The two different approaches to cell/pack safety standards yield very different results for the overall vehicle. Tesla compensated for the safety shortcomings of their more delicate cell by designing a battery pack capable of handling catastrophic cell failures. Alternatively, by pushing stringent safety regulations onto the cell manufacturers and using an automotive cell, our OEMs did not face the same urgency; they justified to themselves more relaxed responsibility at the system level. As a direct result, Tesla has the only vehicles currently on the market that are explicitly designed to tolerate cell failures safely.

The approach taken by Tesla (and others including my company, BRD Motorcycles) assumes catastrophic failures will occur. This necessitates a battery pack designed to absorb such failures and prevent the entire battery from becoming unsafe. Conversely, the OEM attitude has been to assume that catastrophic cell failures will not occur, and this conclusion has led them to eschew that same requirement.
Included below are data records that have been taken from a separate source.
/-- The head of SQk, which was read already, is descriptor d, and can be considered: not aborted, nothing to flush, no ORDER to
wait for, and a free completion entry. -/
abbrev HeadReady (s : State) (k : Nat) (d : Bytes) : Prop :=
  s.wedged 5 = false ∧ ringLive s k = true ∧ headAborted s k = false ∧ (s.ring k).flush = 0 ∧ (s.ring k).fetched = some d ∧
    orderWaits s k d = false ∧ (s.ring k).stalled = false ∧ 0 < (s.ring (64 + k)).free

/-- The owner of unit u's rings whose turn is ring k. -/
inductive UnitTurn (s : State) : Owner → Nat → Nat → Prop
  | nms : s.nms.ready = true → 56 ≤ s.nms.rr → s.nms.rr < 60 → UnitTurn s .nms 4 s.nms.rr
  | journal : 60 ≤ s.jf.rr → s.jf.rr < 62 → UnitTurn s .journal 2 s.jf.rr
  | krysa : 62 ≤ s.krysa.rr → s.krysa.rr < 64 → UnitTurn s .krysa 3 s.krysa.rr

/-- The form of a unit's command passes (R110, R442, R468, R473). -/
abbrev UnitForm (s : State) (v k : Nat) (d : Bytes) : Prop :=
  s.wedged v = false ∧ unitBusy s v = false ∧ headerOk false d = true ∧ unitDefined k (dOp d) = true ∧ unitRsvd k (dOp d) d = true ∧
    unitBody s k (dOp d) d = true

/-- What changed from s to u beyond the rings is the turn of a unit's rings. -/
abbrev TurnPassed (s u : State) : Prop :=
  u = { s with rings := u.rings, seq := u.seq, nms := { s.nms with rr := u.nms.rr }
               jf := { s.jf with rr := u.jf.rr }, krysa := { s.krysa with rr := u.krysa.rr } }

end Sys2Proof.Claims

namespace Sys2Proof.Claims

/-- What a fence does to channel n and what it may change (R199 to R202, R266, R267). -/
def FencedNow (s u : State) (n cause : Nat) : Prop :=
  (u.chan n).fenced = true ∧ (u.chan n).cause = cause ∧ (u.chan n).faultCal = s.tick.count % 2 ^ 24 ∧ (u.chan n).powered = false ∧
  (u.chan n).bank = [] ∧ n ∉ u.boot.tokens ∧ bit (u.wr 0x3044) 0 = true ∧
  ((s.chan n).role = 4 → cause = 7 → bit (u.wr 0x3044) 3 = true) ∧
  (∀ m, spareChan s = some m → (s.chan n).role ≠ 4 → (u.chan m).role = (s.chan n).role ∧ (u.chan m).ringsOf = (s.chan n).ringsOf ∧
    (u.chan m).replacing = true ∧ u.part.spareUsed = true ∧ u.part.spareFor = n ∧
    u.part.steer = s.part.steer.map (fun c => if c = n then m else c)) ∧
  (spareChan s = none → (s.chan n).role ≠ 4 → bit (u.wr 0x3044) 2 = true) ∧
  (∀ j, j ≠ n → spareChan s ≠ some j → (u.chan j).role = (s.chan j).role ∧ (u.chan j).fenced = (s.chan j).fenced) ∧
  u = { s with regs := u.regs, rings := u.rings, vault := u.vault, ch := u.ch, part := u.part, boot := u.boot, jf := u.jf, mem := u.mem
               link := u.link, log := u.log, alm := u.alm, conv := u.conv, dram := u.dram, dmErr := u.dmErr, drbg := u.drbg
               outs := u.outs }

end Sys2Proof.Claims

namespace Sys2Proof.Claims

/-- The stores of R20 hold nothing: root, slots, key banks, ring keys and conversation keys. -/
def KeysGone (u : State) : Prop :=
  u.vault.root = none ∧ (∀ n, (u.slot n).share1 = [] ∧ (u.slot n).share2 = [] ∧ (u.slot n).state = 0) ∧ (∀ n, (u.chan n).bank = []) ∧
  u.krysa.key = [] ∧ u.krysa.oldKey = [] ∧ ∀ id, (tget {} u.conv.table id).key = []

/-- The alarm has risen from source with this VG_CAUSE code: block state, fault record and erase (R500, R501). -/
def AlarmRaised (s u : State) (source vg : Nat) (eraseOk : Bool) : Prop :=
  u.boot = { s.boot with alarm := true, lockout := decide (s.boot.phase < 6), entering := false } ∧
  u.vigil = { s.vigil with cause := if s.vigil.cause = 0 then vg else s.vigil.cause } ∧
  u.flt = { s.flt with
    source := source, acal := s.tick.count % 2 ^ 32, phase := s.boot.phase
    stepDue := alarmCounts s && decide (source ≠ 3) && !s.boot.riseDone, killDue := !eraseOk, eraseFail := !eraseOk
    state := if s.boot.phase < 6 then 2 else 1, eraseNs := u.flt.eraseNs
    scrub := if s.boot.pfail then [] else scrubRanges s, scrubBusy := !s.boot.pfail, armed := none } ∧ u.flt.eraseNs ≤ 2000 ∧
  KeysGone u ∧ u.conv.table = [] ∧ u.ledger.held = [] ∧ u.jf.queue = [] ∧ u.log.buf = [] ∧ u.tick.due = false ∧ u.tick.closed = true ∧
  bit (u.wr 0x5B00) 1 = true ∧ u.host = s.host ∧ u.part = s.part ∧ u.nodes = s.nodes ∧ u.tap = s.tap ∧ u.seq = s.seq ∧ u.pending = s.pending

end Sys2Proof.Claims

namespace Sys2Proof.Claims

/-- The item of SQk at index i is marked staged, and no other ring changes. -/
def Staged (s u : State) (k i : Nat) : Prop :=
  u.ring k = { s.ring k with items := (s.ring k).items.map (fun x => if x.idx = i ∧ x.res = none then { x with staged := true } else x) } ∧
  ∀ q, q ≠ k → u.ring q = s.ring q

/-- A LINK item joins the staged changes of the path and direction of its ring, in its place by admission (R82, R297). -/
def LinkStages (s u : State) (k i p : Nat) (tx : Bool) (it : Item) : Prop :=
  (∃ l r, s.link.staged.filter (fun c => !(decide (c.ring = k) && decide (c.idx = i))) = l ++ r ∧
    (∀ c ∈ l, c.seq < it.seq) ∧ (∀ c ∈ r.head?, it.seq ≤ c.seq) ∧
    u.link = { s.link with staged := l ++ { ring := k, idx := i, seq := it.seq, path := p, tx := tx } :: r }) ∧
  Staged s u k i ∧ u = { s with link := u.link, rings := u.rings }

/-- Entry e of path p transmits for SecY n with encoding SA an: ACTIVE, below its last PN and off the warning PN (R290, R306). -/
abbrev Sends (s : State) (p n an e : Nat) : Prop :=
  (s.secy p n).enc = some an ∧ (s.secy p n).ans.getD an none = some e ∧ (s.sae p true e).state = 3 ∧
  (s.sae p true e).pn < pnMax (s.sae p true e).suite ∧
  ∀ w, 16 ≤ w → w ≤ 62 → pnMax (s.sae p true e).suite - (s.sae p true e).pn ≠ 2 ^ (if xpn (s.sae p true e).suite then w else min w 31)

/-- One frame went out on line transmit of path p, secured by SecY n and entry e; of the link nothing but the entry's PN and frame
count changed, and x may have changed of path p. -/
def SentOn (s u : State) (p n an e : Nat) (frame : Bytes) : Prop :=
  u.outs = .lineTx p (secureFrame (s.secy p n) an (s.sae p true e) frame) :: s.outs ∧
  u.sae p true e = { s.sae p true e with pn := (s.sae p true e).pn + 1, frames := satInc 32 (s.sae p true e).frames } ∧
  (∀ q tx j, q ≠ p ∨ tx = false ∨ j ≠ e → u.sae q tx j = s.sae q tx j) ∧
  u.path p = { s.path p with txe := (u.path p).txe, hbSeq := (u.path p).hbSeq } ∧ (∀ q, q ≠ p → u.path q = s.path q) ∧
  u.stw (0x38010 + 0x40 * p) = (s.stw (0x38010 + 0x40 * p) + 1) % 2 ^ 32 ∧ u.link.staged = s.link.staged ∧
  u = { s with link := u.link, regs := u.regs, outs := u.outs }

end Sys2Proof.Claims

namespace Sys2Proof.Claims

/-- The item of SQk at index i gets this result from s to t, and no other item of SQk gets one. -/
def ItemEndsOf (s t : State) (k i status : Nat) (zero : Bool) (result : Bytes) : Prop :=
  Ended t k i status zero result ∧ ∀ it ∈ (s.ring k).items, it.idx ≠ i → it ∈ (t.ring k).items

/-- What a node frame may change (R335, R341): rings and budgets, memory with its channels, keys and counters, Almanac, ledger,
conversations and the leases of the ring. -/
def NodeFrame (s t : State) : Prop :=
  t = { s with rings := t.rings, part := t.part, ch := t.ch, mem := t.mem, regs := t.regs, vault := t.vault, jf := t.jf, alm := t.alm
               log := t.log, dram := t.dram, dmErr := t.dmErr, drbg := t.drbg, outs := t.outs, ledger := t.ledger, conv := t.conv, krysa := t.krysa }

/-- The input that an uplink gives to conversations (R390, R394). -/
def upInput (s : State) (d : Bytes) (f : UpFrame) (pl : Bytes) (auth : Bool) : ConvInput :=
  uplinkInput s f.hlf f.type pl
    { s154 := !f.hlf, epoch := leAt d 0x1C 1, counter := f.counter, ts := f.ts, bmiss := f.bmiss, opp := auth
      cal := leAt d 0x22 6, sub := leAt d 0x28 2 }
A few of the high-profile electric vehicle fires reveal the danger in the latter approach. Returning to that Chevrolet Volt NHTSA fire, it was determined that a side impact test performed by NHTSA caused a coolant leak in the battery compartment. Eventually, the coolant level rose high enough to submerge a still-running voltage sensor, which promptly short-circuited and ignited electrolyte that was leaking out of a damaged battery. The runaway event propagated from cell to cell and the entire vehicle was eventually consumed. GM blamed NHTSA for not following the prescribed post-crash procedure to discharge the pack, completely sidestepping the fact that a single cell failure destroyed the entire vehicle.

GM “fixed” the car by reinforcing that section of the car, which enabled them to pass the test -- without ever addressing the core issue.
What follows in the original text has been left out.